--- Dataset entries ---
/-- Opcode byte 0x13 (spec/02 R38). -/
def rawOpImm (w : InstrWord) : Except DecodeError Instr :=
  match (f3iOf w).toNat with
  | 0 => .ok (.addi (immOf w) (rs1Of w) (rdOf w))
  | 1 => .ok (.slti (immOf w) (rs1Of w) (rdOf w))
  | 2 => .ok (.sltiu (immOf w) (rs1Of w) (rdOf w))
  | 3 => .ok (.xori (immOf w) (rs1Of w) (rdOf w))
  | 4 => .ok (.ori (immOf w) (rs1Of w) (rdOf w))
  | 5 => .ok (.andi (immOf w) (rs1Of w) (rdOf w))
  | 6 =>
    match ((immOf w).extractLsb' 6 2).toNat with
    | 0 => .ok (.slli ((immOf w).extractLsb' 0 6) (rs1Of w) (rdOf w))
    | 1 => .ok (.srli ((immOf w).extractLsb' 0 6) (rs1Of w) (rdOf w))
    | 2 => .ok (.srai ((immOf w).extractLsb' 0 6) (rs1Of w) (rdOf w))
    | 3 => .ok (.rori ((immOf w).extractLsb' 0 6) (rs1Of w) (rdOf w))
    | _ => .error .subOp
  | _ => .error .subOp

/-- Opcode byte 0x17 (spec/02 R38). -/
def rawAddpc (w : InstrWord) : Except DecodeError Instr :=
  .ok (.addpc (imm18Of w) (rdOf w))

/-- Opcode byte 0x1F (spec/02 R38). -/
def rawAddl (w : InstrWord) : Except DecodeError Instr :=
  .ok (.addl (imm18Of w) (rdOf w))

/-- Opcode byte 0x37 (spec/02 R38). -/
def rawLiu (w : InstrWord) : Except DecodeError Instr :=
  .ok (.liu (imm18Of w) (rdOf w))

/-- Opcode byte 0x1B (spec/02 R38). -/
def rawPred (w : InstrWord) : Except DecodeError Instr :=
  match (f4Of w).toNat with
  | 0 => .ok (.peq (rs2Of w) (rs1Of w) ((rdOf w).extractLsb' 0 5))
  | 1 => .ok (.pne (rs2Of w) (rs1Of w) ((rdOf w).extractLsb' 0 5))
  | 2 => .ok (.plt (rs2Of w) (rs1Of w) ((rdOf w).extractLsb' 0 5))
  | 3 => .ok (.pge (rs2Of w) (rs1Of w) ((rdOf w).extractLsb' 0 5))
  | 4 => .ok (.pltu (rs2Of w) (rs1Of w) ((rdOf w).extractLsb' 0 5))
  | 5 => .ok (.pgeu (rs2Of w) (rs1Of w) ((rdOf w).extractLsb' 0 5))
  | 6 => .ok (.pand ((rs2Of w).extractLsb' 0 5) ((rs1Of w).extractLsb' 0 5) ((rdOf w).extractLsb' 0 5))
  | 7 => .ok (.por ((rs2Of w).extractLsb' 0 5) ((rs1Of w).extractLsb' 0 5) ((rdOf w).extractLsb' 0 5))
  | 8 => .ok (.pxor ((rs2Of w).extractLsb' 0 5) ((rs1Of w).extractLsb' 0 5) ((rdOf w).extractLsb' 0 5))
  | 9 => .ok (.pnot ((rs1Of w).extractLsb' 0 5) ((rdOf w).extractLsb' 0 5))
  | 10 => .ok (.mvp ((rs1Of w).extractLsb' 0 5) (rdOf w))
  | 11 => .ok (.mvnp ((rs1Of w).extractLsb' 0 5) (rdOf w))
  | 12 => .ok (.prd (rdOf w))
  | 13 => .ok (.pwr (rs1Of w))
  | _ => .error .subOp

/-- Opcode byte 0x2B (spec/02 R38). -/
def rawMessage (w : InstrWord) : Except DecodeError Instr :=
  match (f4Of w).toNat with
  | 0 => .ok (.epush (rs2Of w) (rs1Of w) (rdOf w))
  | 1 => .ok (.epop (rdOf w))
  | 2 => .ok (.grpPut (rs2Of w) (rs1Of w) (rdOf w))
  | 3 => .ok (.grpGet (rs1Of w) (rdOf w))
  | 4 => .ok (.mcst (rs2Of w) (rs1Of w) (rdOf w))
  | 5 => .ok (.lnkSend (rs2Of w) (rs1Of w) (rdOf w))
  | 6 => .ok (.lnkRecv (rdOf w))
  | 7 => .ok (.seqRd (rs1Of w) (rdOf w))
  | 8 => .ok (.mbSend (rs2Of w) (rs1Of w))
  | 9 => .ok (.mbPeek (rdOf w))
  | 10 => .ok (.mbCount (rdOf w))
  | _ => .error .subOp

/-- Opcode byte 0x2F (spec/02 R38). -/
def rawAmo (w : InstrWord) : Except DecodeError Instr :=
  match (f4Of w).toNat with
  | 0 => .ok (.amoAdd (rs2Of w) (rs1Of w) (rdOf w))
  | 1 => .ok (.amoAnd (rs2Of w) (rs1Of w) (rdOf w))
  | 2 => .ok (.amoOr (rs2Of w) (rs1Of w) (rdOf w))
  | 3 => .ok (.amoXor (rs2Of w) (rs1Of w) (rdOf w))
  | 4 => .ok (.amoMin (rs2Of w) (rs1Of w) (rdOf w))
  | 5 => .ok (.amoMax (rs2Of w) (rs1Of w) (rdOf w))
  | 6 => .ok (.amoMinu (rs2Of w) (rs1Of w) (rdOf w))
  | 7 => .ok (.amoMaxu (rs2Of w) (rs1Of w) (rdOf w))
  | 8 => .ok (.amoSwap (rs2Of w) (rs1Of w) (rdOf w))
  | 9 => .ok (.amoCas (rs2Of w) (rs1Of w) (rdOf w))
  | 10 => .ok (.amoFadd (rs2Of w) (rs1Of w) (rdOf w))
  | 11 => .ok (.redAdd (rs2Of w) (rs1Of w))
  | 12 => .ok (.redMin (rs2Of w) (rs1Of w))
  | 13 => .ok (.redMax (rs2Of w) (rs1Of w))
  | 14 => .ok (.redFadd (rs2Of w) (rs1Of w))
  | 15 => .ok (.redVat (rs2Of w) (rs1Of w) (rdOf w))
  | _ => .error .subOp

/-- Opcode byte 0x33 (spec/02 R38). -/
def rawOp (w : InstrWord) : Except DecodeError Instr :=
  match (f4Of w).toNat with
  | 0 => .ok (.add (rs2Of w) (rs1Of w) (rdOf w))
  | 1 => .ok (.sub (rs2Of w) (rs1Of w) (rdOf w))
  | 2 => .ok (.and (rs2Of w) (rs1Of w) (rdOf w))
  | 3 => .ok (.or (rs2Of w) (rs1Of w) (rdOf w))
  | 4 => .ok (.xor (rs2Of w) (rs1Of w) (rdOf w))
  | 5 => .ok (.andn (rs2Of w) (rs1Of w) (rdOf w))
  | 6 => .ok (.sll (rs2Of w) (rs1Of w) (rdOf w))
  | 7 => .ok (.srl (rs2Of w) (rs1Of w) (rdOf w))
  | 8 => .ok (.sra (rs2Of w) (rs1Of w) (rdOf w))
  | 9 => .ok (.ror (rs2Of w) (rs1Of w) (rdOf w))
  | 10 => .ok (.slt (rs2Of w) (rs1Of w) (rdOf w))
  | 11 => .ok (.sltu (rs2Of w) (rs1Of w) (rdOf w))
  | 12 => .ok (.min (rs2Of w) (rs1Of w) (rdOf w))
  | 13 => .ok (.max (rs2Of w) (rs1Of w) (rdOf w))
  | 14 => .ok (.minu (rs2Of w) (rs1Of w) (rdOf w))
  | 15 => .ok (.maxu (rs2Of w) (rs1Of w) (rdOf w))
  | _ => .error .subOp

/-- Opcode byte 0x3B (spec/02 R38). -/
def rawMul (w : InstrWord) : Except DecodeError Instr :=
  match (f4Of w).toNat with
  | 0 => .ok (.mul (rs2Of w) (rs1Of w) (rdOf w))
  | 1 => .ok (.mulh (rs2Of w) (rs1Of w) (rdOf w))
  | 2 => .ok (.mulhu (rs2Of w) (rs1Of w) (rdOf w))
  | 3 => .ok (.mulhsu (rs2Of w) (rs1Of w) (rdOf w))
  | 4 => .ok (.div (rs2Of w) (rs1Of w) (rdOf w))
  | 5 => .ok (.divu (rs2Of w) (rs1Of w) (rdOf w))
  | 6 => .ok (.rem (rs2Of w) (rs1Of w) (rdOf w))
  | 7 => .ok (.remu (rs2Of w) (rs1Of w) (rdOf w))
  | _ => .error .subOp

/-- Opcode byte 0x3F (spec/02 R38). -/
def rawBit (w : InstrWord) : Except DecodeError Instr :=
  match (f4Of w).toNat with
  | 0 => .ok (.clz (rs1Of w) (rdOf w))
  | 1 => .ok (.ctz (rs1Of w) (rdOf w))
  | 2 => .ok (.cpop (rs1Of w) (rdOf w))
  | 3 => .ok (.sextb (rs1Of w) (rdOf w))
  | 4 => .ok (.sexth (rs1Of w) (rdOf w))
  | 5 => .ok (.sextw (rs1Of w) (rdOf w))
  | 6 => .ok (.zextw (rs1Of w) (rdOf w))
  | 7 => .ok (.bswap (rs1Of w) (rdOf w))
  | 8 => .ok (.bfx (rs2Of w) (rs1Of w) (rdOf w))
  | 9 => .ok (.bfxu (rs2Of w) (rs1Of w) (rdOf w))
  | 10 => .ok (.bfi (rs2Of w) (rs1Of w) (rdOf w))
  | _ => .error .subOp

--- Activity ---
Each line from the top of the entries above through the line containing "(.ori (immOf w) (rs1Of w) (rdOf w))" must be transcribed exactly, and no other line may appear.

--- Solution to the exercise ---
/-- Opcode byte 0x13 (spec/02 R38). -/
def rawOpImm (w : InstrWord) : Except DecodeError Instr :=
  match (f3iOf w).toNat with
  | 0 => .ok (.addi (immOf w) (rs1Of w) (rdOf w))
  | 1 => .ok (.slti (immOf w) (rs1Of w) (rdOf w))
  | 2 => .ok (.sltiu (immOf w) (rs1Of w) (rdOf w))
  | 3 => .ok (.xori (immOf w) (rs1Of w) (rdOf w))
  | 4 => .ok (.ori (immOf w) (rs1Of w) (rdOf w))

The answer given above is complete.